(Entries shown begins)
-- ==== Sys2Proof/Certificates/Slice0/Obligations.lean ====
section
/-! DEFINITION. Obligations.lean: the statements for the provers. -/

open Sys2Proof Sys2Proof.Machine

/-- O1. For every command c and state s whose queue is c followed by rest, step s is exec of c on s with the queue rest;
on an empty queue step answers s. The queue and idling are the model's own (log entry 2). (Cites:
95_what_each_step_holds.md.) -/
def Obligations.StepTakesFrontCommand : Prop :=
  (∀ (c : Instr) (rest : List Instr) (s : State), s.pending = c :: rest → step s = exec c { s with pending := rest }) ∧
    ∀ s : State, s.pending = [] → step s = .next s

/-- O2. For every command c and state s, exec answers a next state whose queue is that of s (the queue is the model's own,
log entry 2). DESK_FRAME_DISCARDED and TRUNK_MESSAGE_DISCARDED leave every piece of state as it was and send nothing.
(Cites: 95_what_each_step_holds.md, R1, R197.) -/
def Obligations.CommandsLeaveTheQueue : Prop :=
  (∀ (c : Instr) (s : State), ∃ t, exec c s = .next t ∧ t.pending = s.pending) ∧
    ∀ (n : StationNo) (bytes : List Byte) (s : State),
      exec (.deskFrameDiscarded n bytes) s = .next (s.sending []) ∧
        exec (.trunkMessageDiscarded bytes) s = .next (s.sending [])

/-- O3. For every command that arrives at a desk line, from its timers, or from the circulation service, exec answers a
next state with the same queue, badge list, both banks, active selector, bank generation, clock, restart mark and held
messages. (Cites: R70, R72, R81, R86, R207.) -/
def Obligations.DeskAndServiceKeepRules : Prop :=
  ∀ (c : Instr) (s : State), deskOrService c = true → ∃ t, exec c s = .next t ∧ s.sameRules t

/-- O4. For every text of decimal digits that has the form of a borrower card, an item label or a badge: it classifies
BAD_CHECK when the last digit differs from (10 - (weighted sum mod 10)) mod 10, weights 3, 7, 1 repeating from the
left. Otherwise it classifies VALID as its form, with the number that the digits before the last one spell; an item
label carries its digits 2 and 3 as the class, 63 and marked where they are above 63. (Cites: R11, R12, R13.) -/
def Obligations.CheckDigitOfEveryForm : Prop :=
  ∀ (symbol : Text) (ds : List Nat) (f : Form), digitsOf symbol = some ds → formOf ds = some f →
    let sum := ((ds.dropLast.zipIdx).map fun p => [3, 7, 1].getD (p.2 % 3) 0 * p.1).sum
    let number := ds.dropLast.foldl (fun a d => 10 * a + d) 0
    let cls := 10 * ds.getD 1 0 + ds.getD 2 0
    classify symbol =
      if ds.getLastD 0 ≠ (10 - sum % 10) % 10 then .badCheck
      else match f with
        | .borrower => .borrower number
        | .item => .item number (min 63 cls) (decide (63 < cls))
        | .badge => .badge number

/-- O5. At a line in CHECK: a SCAN of 1 to 20 characters that classifies VALID_BORROWER or VALID_ITEM changes only the
silence timer, which restarts, the history, which gains one GOOD entry (at most 8), the CLASS_CLAMPED sticky flag for
a clamped label, and sends the one DISPLAY with tone LOCKED; a KEY restarts the silence timer, draws tone LOCKED and
has no other effect. At a DETACHED line, with u the state that ATTACH leaves: a KEY leaves u and adds the DISPLAY with
tone LOCKED to what was sent; a SCAN of a borrower or an item adds to u the one GOOD entry of the history, the sticky
flag and that DISPLAY; a badge in the list takes the link to ACTIVE with the one GOOD entry, and one that is not
listed draws tone REFUSE; a BAD scan under a threshold other than 1 adds a BAD entry, one to the bad-scans tally and
the DISPLAY with tone LOCKED; a HEAD_STATUS of PRINTER_OFFLINE and the lock key position that stood, with no slip in
the queue, leaves u with the credit and the token reported. (Cites: R4, R5, R7, R10, R13, R15.) -/
def Obligations.FramesOutsideActive : Prop :=
  ∀ (n : StationNo) (s : State),
    ((s.st n).line.link = .check →
      (∀ symbol, validSymbol symbol = true → (∃ b, classify symbol = .borrower b) ∨ (∃ k c m, classify symbol = .item k c m) →
        exec (.scan n symbol) s = .next
          ((((s.heard n).updLine n fun l => { l with history := (l.history ++ [Quality.good]).drop (l.history.length - 7) }).stick
            { classClamped := (classify symbol).clamped }).sending (s.toHead n [s.displayNow n .locked]))) ∧
      ∀ k, exec (.key n k) s = .next ((s.heard n).onlyTone n .locked)) ∧
    ((s.st n).line.link = .detached → ∃ u, exec (.attach n) s = .next u ∧
      let drawn (v : State) (tone : Tone) := v.sending (u.sent ++ [.desk n (u.displayNow n tone)])
      let noted (q : Quality) := u.updLine n fun l => { l with history := [q] }
      (∀ k, exec (.key n k) s = .next (drawn u .locked)) ∧
      (∀ symbol, validSymbol symbol = true →
        ((∃ b, classify symbol = .borrower b) ∨ (∃ k c m, classify symbol = .item k c m) → exec (.scan n symbol) s = .next
          (drawn ((noted .good).stick { classClamped := (classify symbol).clamped }) .locked)) ∧
        (∀ k, classify symbol = .badge k →
          (s.badges.contains k = false → exec (.scan n symbol) s = .next (drawn (noted .good) .refuse)) ∧
          (s.badges.contains k = true → ∃ t, exec (.scan n symbol) s = .next t ∧ (t.st n).line.link = .active ∧
            (t.st n).line.history = [.good])) ∧
        (classify symbol = .badCheck ∨ classify symbol = .badForm → (s.st n).line.threshold ≠ 1 →
          exec (.scan n symbol) s = .next (drawn ((noted .bad).updTallies n fun x =>
            { x with badScans := min 4294967295 (x.badScans + 1) }) .locked))) ∧
      ∀ r, validReport r = true → r.printer = .offline → r.lockKey = (s.st n).line.lockKey →
        (u.st n).slips.order = [] → (∀ i : Fin 4, (u.st n).slips.slots[i] = .free ∨ (u.st n).slips.slots[i] = .reserved) →
        exec (.headStatus n r) s = .next ((u.updLine n fun l => { l with credit := r.credit }).updSlips n fun q =>
          { q with lastPrinted := r.token, reported := true }))

/-- O6. At a line in CHECK whose station is IDLE with a cleared context, a scan of a listed badge moves the link to ACTIVE
with the GOOD entry in the history, the transaction, the slip queue and the tallies as they were, L0 in neither set
when the printer is not at fault, and a last DISPLAY of state IDLE with tone ACCEPT; a badge that is not listed, at a
line in CHECK or ACTIVE, changes the silence timer and the history only and draws tone REFUSE. A BAD_CHECK or BAD_FORM
scan in CHECK draws tone LOCKED and in ACTIVE tone BAD_SCAN, raises the bad-scans tally (at most 4294967295) and
enters a BAD entry. Where the bad count of the last eight does not rise from below a threshold above 0 to the
threshold or more, nothing else changes. Where it does, and the hold condition stands as the in-service set gives it
(an invariant of the model, stated as TransactionInvariant), L7 is requested: with L7 outside the auto-ack set it then
stands pending or in service, and with both sets empty and L7 unmasked a DISPLAY of L7 with index 0 and tone NONE is
sent. That the DISPLAY with tone ACCEPT comes last, after those of the withdrawal of L0, is the model's choice (log
entry 11). (Cites: R2, R7, R8, R14, R15, R70, R143.) -/
def Obligations.ScansCountAndClear : Prop :=
  ∀ (n : StationNo) (symbol : Text) (s : State), validSymbol symbol = true →
    (∀ k, classify symbol = .badge k →
      ((s.st n).line.link ≠ .detached → s.badges.contains k = false → exec (.scan n symbol) s = .next
        ((s.scanned n .good).sending [.desk n (s.displayNow n .refuse)])) ∧
      ((s.st n).line.link = .check → s.badges.contains k = true → (s.st n).ctx = (s.st n).ctx.cleared → ∃ t, exec (.scan n symbol) s = .next t ∧
        (t.st n).line = { ((s.scanned n .good).st n).line with link := .active } ∧ (t.st n).ctx = (s.st n).ctx ∧
        (t.st n).slips = (s.st n).slips ∧ (t.st n).tallies = (s.st n).tallies ∧
        (printerFault (s.st n).line.printer = false →
          (t.st n).alerts.pending.mem .l0 = false ∧ (t.st n).alerts.inService.mem .l0 = false) ∧
        t.sent.getLast? = some (.desk n (.display (some .idle) (t.st n).alerts.showing.1 (t.st n).alerts.showing.2 .accept)) ∧
        (∀ m, m ≠ n → t.st m = s.st m) ∧ t = { s with stations := t.stations, sent := t.sent })) ∧
    (classify symbol = .badCheck ∨ classify symbol = .badForm → (s.st n).line.link ≠ .detached →
      let tone : Tone := if (s.st n).line.link = .check then .locked else .badScan
      let bads (h : List Quality) := h.countP (fun q => decide (q = .bad))
      let old := (s.st n).line.history
      let new := ((s.scanned n .bad).st n).line.history
      let T := (s.st n).line.threshold
      let counted := (s.scanned n .bad).updTallies n fun x => { x with badScans := min 4294967295 (x.badScans + 1) }
      (¬ (0 < T ∧ bads old < T ∧ T ≤ bads new) →
        exec (.scan n symbol) s = .next (counted.sending [.desk n (s.displayNow n tone)])) ∧
      (0 < T → bads old < T → T ≤ bads new → (s.st n).alerts.hold = (s.st n).alerts.holds →
        ∃ t, exec (.scan n symbol) s = .next t ∧
        (t.st n).line = (counted.st n).line ∧ (t.st n).tallies = (counted.st n).tallies ∧
        ((s.st n).alerts.autoAck.mem .l7 = false →
          (t.st n).alerts.pending.mem .l7 = true ∨ (t.st n).alerts.inService.mem .l7 = true) ∧
        ((s.st n).alerts.pending = .empty → (s.st n).alerts.inService = .empty → (s.st n).alerts.mask.mem .l7 = false →
          .desk n (.display (s.st n).shownState (some .l7) 0 .none) ∈ t.sent) ∧
        (∀ m, m ≠ n → t.st m = s.st m) ∧ t = { s with stations := t.stations, sent := t.sent }))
(Entries shown ends)
What you will do:
All lines from the one containing "let new := ((s.scanned" through the end of the data, and no others, are to be given again word for word.

Written reply:
      let new := ((s.scanned n .bad).st n).line.history
      let T := (s.st n).line.threshold
      let counted := (s.scanned n .bad).updTallies n fun x => { x with badScans := min 4294967295 (x.badScans + 1) }
      (¬ (0 < T ∧ bads old < T ∧ T ≤ bads new) →
        exec (.scan n symbol) s = .next (counted.sending [.desk n (s.displayNow n tone)])) ∧
      (0 < T → bads old < T → T ≤ bads new → (s.st n).alerts.hold = (s.st n).alerts.holds →
        ∃ t, exec (.scan n symbol) s = .next t ∧
        (t.st n).line = (counted.st n).line ∧ (t.st n).tallies = (counted.st n).tallies ∧
        ((s.st n).alerts.autoAck.mem .l7 = false →
          (t.st n).alerts.pending.mem .l7 = true ∨ (t.st n).alerts.inService.mem .l7 = true) ∧
        ((s.st n).alerts.pending = .empty → (s.st n).alerts.inService = .empty → (s.st n).alerts.mask.mem .l7 = false →
          .desk n (.display (s.st n).shownState (some .l7) 0 .none) ∈ t.sent) ∧
        (∀ m, m ≠ n → t.st m = s.st m) ∧ t = { s with stations := t.stations, sent := t.sent }))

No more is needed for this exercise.